#### PROBLEM TO SOLVE:
Output only the stretch of the listing that starts at the line containing "Registers of CUT. -/" and ends at the line containing "-- SETTLE_PROBE", reproduced exactly with both ends.
▬▬▬▬▬▬
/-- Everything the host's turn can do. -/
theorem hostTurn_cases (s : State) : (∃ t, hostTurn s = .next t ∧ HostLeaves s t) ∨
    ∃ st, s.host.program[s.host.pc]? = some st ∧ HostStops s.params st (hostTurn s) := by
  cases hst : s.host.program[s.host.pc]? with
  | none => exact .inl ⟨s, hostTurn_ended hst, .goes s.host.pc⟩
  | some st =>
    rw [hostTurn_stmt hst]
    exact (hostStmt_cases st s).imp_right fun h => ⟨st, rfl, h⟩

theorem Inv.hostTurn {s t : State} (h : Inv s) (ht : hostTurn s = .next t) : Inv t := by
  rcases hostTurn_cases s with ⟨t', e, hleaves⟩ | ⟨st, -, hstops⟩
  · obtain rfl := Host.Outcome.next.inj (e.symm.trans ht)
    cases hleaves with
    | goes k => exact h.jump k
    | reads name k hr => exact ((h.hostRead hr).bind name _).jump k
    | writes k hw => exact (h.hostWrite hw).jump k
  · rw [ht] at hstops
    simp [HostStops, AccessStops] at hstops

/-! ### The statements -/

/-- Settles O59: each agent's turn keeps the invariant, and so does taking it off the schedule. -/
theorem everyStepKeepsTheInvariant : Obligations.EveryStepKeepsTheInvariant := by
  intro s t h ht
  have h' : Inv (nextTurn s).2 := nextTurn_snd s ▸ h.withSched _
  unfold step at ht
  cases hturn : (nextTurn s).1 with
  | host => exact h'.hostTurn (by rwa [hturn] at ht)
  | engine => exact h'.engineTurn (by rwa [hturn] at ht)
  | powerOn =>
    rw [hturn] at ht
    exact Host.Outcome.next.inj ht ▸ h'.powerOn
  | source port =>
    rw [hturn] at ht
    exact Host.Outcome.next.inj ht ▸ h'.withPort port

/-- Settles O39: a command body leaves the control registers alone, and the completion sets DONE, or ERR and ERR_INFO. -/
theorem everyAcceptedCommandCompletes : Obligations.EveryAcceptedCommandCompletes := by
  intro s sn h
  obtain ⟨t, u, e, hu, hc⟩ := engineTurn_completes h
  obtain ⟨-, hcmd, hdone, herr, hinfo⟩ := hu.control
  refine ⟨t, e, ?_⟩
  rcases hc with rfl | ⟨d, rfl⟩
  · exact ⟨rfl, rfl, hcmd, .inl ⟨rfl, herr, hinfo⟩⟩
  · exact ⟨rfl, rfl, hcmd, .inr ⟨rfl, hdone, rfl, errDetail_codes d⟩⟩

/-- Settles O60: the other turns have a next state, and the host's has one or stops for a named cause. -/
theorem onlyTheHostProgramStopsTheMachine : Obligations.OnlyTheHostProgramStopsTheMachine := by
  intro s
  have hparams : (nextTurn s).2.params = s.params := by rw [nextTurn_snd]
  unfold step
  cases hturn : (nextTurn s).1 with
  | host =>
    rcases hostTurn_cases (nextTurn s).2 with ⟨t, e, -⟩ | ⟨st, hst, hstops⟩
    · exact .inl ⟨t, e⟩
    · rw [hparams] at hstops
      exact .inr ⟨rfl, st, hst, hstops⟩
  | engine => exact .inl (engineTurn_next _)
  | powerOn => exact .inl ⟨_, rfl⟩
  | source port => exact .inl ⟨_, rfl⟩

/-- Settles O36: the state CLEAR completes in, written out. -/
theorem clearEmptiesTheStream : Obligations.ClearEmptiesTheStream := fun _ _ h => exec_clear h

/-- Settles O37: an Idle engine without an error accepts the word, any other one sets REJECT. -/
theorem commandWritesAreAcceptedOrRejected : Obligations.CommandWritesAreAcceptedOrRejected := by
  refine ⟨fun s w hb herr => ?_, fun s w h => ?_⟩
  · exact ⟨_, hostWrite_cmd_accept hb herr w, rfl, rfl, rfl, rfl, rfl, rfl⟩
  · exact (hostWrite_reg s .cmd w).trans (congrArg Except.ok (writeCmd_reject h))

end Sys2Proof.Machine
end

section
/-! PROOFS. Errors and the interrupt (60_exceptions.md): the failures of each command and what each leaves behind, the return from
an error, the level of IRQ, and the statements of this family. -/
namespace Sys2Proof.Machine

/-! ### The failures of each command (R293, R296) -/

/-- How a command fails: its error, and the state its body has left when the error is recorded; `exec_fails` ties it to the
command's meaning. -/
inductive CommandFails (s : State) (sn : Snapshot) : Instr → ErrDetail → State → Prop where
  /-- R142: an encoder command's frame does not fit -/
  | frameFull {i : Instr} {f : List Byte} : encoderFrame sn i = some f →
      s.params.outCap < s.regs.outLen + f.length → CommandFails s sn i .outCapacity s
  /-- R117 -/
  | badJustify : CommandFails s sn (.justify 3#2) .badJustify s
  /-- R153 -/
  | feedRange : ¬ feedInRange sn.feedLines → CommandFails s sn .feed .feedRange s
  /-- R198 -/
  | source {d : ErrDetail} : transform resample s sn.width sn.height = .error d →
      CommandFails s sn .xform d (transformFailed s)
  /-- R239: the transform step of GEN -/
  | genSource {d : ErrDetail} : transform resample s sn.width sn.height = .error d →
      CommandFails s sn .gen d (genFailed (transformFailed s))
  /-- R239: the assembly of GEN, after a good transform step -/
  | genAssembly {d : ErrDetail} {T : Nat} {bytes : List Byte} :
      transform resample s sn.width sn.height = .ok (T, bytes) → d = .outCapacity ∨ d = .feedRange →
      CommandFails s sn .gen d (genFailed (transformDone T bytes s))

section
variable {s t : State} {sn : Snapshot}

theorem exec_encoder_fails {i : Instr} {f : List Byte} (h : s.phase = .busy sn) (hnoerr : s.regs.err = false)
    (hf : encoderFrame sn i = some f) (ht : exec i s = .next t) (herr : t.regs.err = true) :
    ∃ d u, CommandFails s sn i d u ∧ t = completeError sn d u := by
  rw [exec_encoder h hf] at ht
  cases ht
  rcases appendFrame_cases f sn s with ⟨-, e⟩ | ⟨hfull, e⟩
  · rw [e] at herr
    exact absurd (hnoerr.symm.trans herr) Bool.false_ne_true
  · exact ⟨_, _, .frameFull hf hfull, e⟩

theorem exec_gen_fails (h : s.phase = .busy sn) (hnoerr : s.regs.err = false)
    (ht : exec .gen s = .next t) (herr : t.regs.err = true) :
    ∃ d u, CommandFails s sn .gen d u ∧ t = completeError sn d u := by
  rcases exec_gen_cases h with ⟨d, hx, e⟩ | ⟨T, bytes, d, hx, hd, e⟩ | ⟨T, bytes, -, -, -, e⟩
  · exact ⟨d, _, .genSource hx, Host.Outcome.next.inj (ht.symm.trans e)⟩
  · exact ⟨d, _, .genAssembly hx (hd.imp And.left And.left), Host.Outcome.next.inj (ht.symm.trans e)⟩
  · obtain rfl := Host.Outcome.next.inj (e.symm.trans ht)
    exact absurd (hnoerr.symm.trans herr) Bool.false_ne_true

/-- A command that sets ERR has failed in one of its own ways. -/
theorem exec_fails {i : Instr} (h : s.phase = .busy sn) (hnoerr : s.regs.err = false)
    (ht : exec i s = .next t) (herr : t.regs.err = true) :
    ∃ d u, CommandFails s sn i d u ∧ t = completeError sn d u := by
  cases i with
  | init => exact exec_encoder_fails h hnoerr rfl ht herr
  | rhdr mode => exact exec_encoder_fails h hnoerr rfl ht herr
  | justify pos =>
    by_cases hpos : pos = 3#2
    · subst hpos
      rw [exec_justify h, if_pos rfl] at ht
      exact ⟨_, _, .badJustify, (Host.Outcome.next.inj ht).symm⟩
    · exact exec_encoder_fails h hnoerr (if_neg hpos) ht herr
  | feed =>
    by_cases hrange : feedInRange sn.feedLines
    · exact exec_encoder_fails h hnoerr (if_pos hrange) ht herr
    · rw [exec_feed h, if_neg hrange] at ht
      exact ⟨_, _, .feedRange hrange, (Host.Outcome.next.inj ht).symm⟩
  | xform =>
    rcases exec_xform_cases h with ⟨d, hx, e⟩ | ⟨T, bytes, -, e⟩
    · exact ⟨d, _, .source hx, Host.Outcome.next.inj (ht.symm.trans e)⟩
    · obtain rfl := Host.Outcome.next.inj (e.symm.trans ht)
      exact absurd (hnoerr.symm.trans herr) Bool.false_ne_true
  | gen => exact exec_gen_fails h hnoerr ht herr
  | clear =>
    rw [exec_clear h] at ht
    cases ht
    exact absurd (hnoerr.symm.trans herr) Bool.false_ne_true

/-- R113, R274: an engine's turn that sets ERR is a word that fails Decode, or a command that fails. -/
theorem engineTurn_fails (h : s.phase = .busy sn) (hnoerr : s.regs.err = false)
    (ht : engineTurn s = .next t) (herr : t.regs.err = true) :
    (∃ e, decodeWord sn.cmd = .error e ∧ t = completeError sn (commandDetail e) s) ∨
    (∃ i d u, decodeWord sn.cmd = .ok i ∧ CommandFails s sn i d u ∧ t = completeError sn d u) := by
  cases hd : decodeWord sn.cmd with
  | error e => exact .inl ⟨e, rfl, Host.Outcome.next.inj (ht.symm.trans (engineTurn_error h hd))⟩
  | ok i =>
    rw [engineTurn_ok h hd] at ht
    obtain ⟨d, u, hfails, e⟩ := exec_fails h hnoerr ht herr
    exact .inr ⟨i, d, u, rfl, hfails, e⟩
▬▬▬▬▬▬
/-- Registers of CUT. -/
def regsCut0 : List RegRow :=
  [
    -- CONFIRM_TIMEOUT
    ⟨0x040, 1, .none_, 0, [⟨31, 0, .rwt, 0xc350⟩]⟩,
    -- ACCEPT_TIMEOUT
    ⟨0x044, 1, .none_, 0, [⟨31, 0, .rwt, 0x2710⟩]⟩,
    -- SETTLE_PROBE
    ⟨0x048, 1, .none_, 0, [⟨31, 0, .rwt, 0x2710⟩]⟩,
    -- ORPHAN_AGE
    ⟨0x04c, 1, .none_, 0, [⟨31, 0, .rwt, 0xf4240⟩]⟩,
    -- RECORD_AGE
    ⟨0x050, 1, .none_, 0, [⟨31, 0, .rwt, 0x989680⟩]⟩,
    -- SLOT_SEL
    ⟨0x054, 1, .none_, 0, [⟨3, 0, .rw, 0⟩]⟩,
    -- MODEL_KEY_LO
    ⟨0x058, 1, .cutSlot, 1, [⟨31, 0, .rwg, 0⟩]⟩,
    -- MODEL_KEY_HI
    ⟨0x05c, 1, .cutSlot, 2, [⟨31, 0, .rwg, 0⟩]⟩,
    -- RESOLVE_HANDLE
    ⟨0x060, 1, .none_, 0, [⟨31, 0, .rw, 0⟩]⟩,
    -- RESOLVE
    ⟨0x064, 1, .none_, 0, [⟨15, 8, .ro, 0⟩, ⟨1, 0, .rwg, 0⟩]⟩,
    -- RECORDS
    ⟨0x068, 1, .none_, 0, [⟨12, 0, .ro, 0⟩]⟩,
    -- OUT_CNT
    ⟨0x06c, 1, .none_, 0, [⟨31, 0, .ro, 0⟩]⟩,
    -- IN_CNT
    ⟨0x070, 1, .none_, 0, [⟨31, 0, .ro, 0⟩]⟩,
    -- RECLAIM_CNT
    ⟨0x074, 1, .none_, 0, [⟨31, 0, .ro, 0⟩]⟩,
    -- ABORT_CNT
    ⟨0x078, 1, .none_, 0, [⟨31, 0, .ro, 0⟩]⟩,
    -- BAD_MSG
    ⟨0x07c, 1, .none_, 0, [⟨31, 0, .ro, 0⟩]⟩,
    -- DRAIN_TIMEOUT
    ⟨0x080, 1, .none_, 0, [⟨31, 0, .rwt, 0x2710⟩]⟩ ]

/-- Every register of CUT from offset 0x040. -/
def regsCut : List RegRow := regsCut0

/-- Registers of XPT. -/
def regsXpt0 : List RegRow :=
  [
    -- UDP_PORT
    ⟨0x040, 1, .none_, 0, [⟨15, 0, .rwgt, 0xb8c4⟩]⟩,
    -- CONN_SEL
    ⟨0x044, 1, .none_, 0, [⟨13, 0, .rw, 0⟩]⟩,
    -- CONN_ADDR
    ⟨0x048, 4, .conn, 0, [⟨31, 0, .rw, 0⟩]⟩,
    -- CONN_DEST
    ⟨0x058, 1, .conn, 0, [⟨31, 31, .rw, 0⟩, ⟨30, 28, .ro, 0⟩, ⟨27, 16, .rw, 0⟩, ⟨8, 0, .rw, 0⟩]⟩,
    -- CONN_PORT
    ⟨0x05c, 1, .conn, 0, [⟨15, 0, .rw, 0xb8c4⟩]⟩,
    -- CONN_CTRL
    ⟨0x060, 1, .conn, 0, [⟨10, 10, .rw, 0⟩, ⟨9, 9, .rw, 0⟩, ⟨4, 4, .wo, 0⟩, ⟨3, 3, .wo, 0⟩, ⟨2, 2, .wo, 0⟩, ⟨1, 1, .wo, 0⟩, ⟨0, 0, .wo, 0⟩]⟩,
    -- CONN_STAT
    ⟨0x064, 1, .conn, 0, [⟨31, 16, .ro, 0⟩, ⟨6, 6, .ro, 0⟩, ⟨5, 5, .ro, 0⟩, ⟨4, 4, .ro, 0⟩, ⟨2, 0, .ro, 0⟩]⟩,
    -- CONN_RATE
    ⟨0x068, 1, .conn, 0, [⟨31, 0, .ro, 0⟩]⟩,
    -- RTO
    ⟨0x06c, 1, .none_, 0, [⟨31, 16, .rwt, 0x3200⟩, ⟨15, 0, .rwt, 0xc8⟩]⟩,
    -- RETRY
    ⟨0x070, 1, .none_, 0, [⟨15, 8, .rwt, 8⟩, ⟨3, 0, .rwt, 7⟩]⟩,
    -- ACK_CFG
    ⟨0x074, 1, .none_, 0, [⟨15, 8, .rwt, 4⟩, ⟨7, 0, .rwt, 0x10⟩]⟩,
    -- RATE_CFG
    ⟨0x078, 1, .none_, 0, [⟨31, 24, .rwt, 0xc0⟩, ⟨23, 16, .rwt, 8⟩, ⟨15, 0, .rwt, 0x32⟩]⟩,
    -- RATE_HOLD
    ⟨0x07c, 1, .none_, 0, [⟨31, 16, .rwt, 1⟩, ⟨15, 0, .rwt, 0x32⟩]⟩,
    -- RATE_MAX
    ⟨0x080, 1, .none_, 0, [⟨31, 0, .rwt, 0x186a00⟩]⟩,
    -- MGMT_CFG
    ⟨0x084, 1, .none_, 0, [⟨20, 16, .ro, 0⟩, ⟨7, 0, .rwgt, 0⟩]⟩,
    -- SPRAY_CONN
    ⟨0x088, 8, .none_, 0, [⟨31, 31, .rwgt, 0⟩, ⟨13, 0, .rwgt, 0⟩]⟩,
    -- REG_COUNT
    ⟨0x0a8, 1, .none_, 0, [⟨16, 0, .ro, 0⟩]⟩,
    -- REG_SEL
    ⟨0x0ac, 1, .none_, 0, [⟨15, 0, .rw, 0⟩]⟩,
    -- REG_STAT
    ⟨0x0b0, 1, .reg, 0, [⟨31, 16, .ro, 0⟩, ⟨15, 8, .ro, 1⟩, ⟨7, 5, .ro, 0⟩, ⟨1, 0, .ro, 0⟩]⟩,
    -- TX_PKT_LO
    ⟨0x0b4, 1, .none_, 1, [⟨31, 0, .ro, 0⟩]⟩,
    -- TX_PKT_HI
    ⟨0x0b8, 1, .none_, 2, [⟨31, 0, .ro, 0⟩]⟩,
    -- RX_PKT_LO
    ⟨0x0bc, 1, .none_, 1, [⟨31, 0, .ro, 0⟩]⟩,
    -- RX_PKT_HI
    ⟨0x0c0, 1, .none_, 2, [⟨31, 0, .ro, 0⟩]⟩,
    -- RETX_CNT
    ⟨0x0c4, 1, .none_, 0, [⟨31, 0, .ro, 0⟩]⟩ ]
▬▬▬▬▬▬
#### EXERCISE ANSWER:
/-- Registers of CUT. -/
def regsCut0 : List RegRow :=
  [
    -- CONFIRM_TIMEOUT
    ⟨0x040, 1, .none_, 0, [⟨31, 0, .rwt, 0xc350⟩]⟩,
    -- ACCEPT_TIMEOUT
    ⟨0x044, 1, .none_, 0, [⟨31, 0, .rwt, 0x2710⟩]⟩,
    -- SETTLE_PROBE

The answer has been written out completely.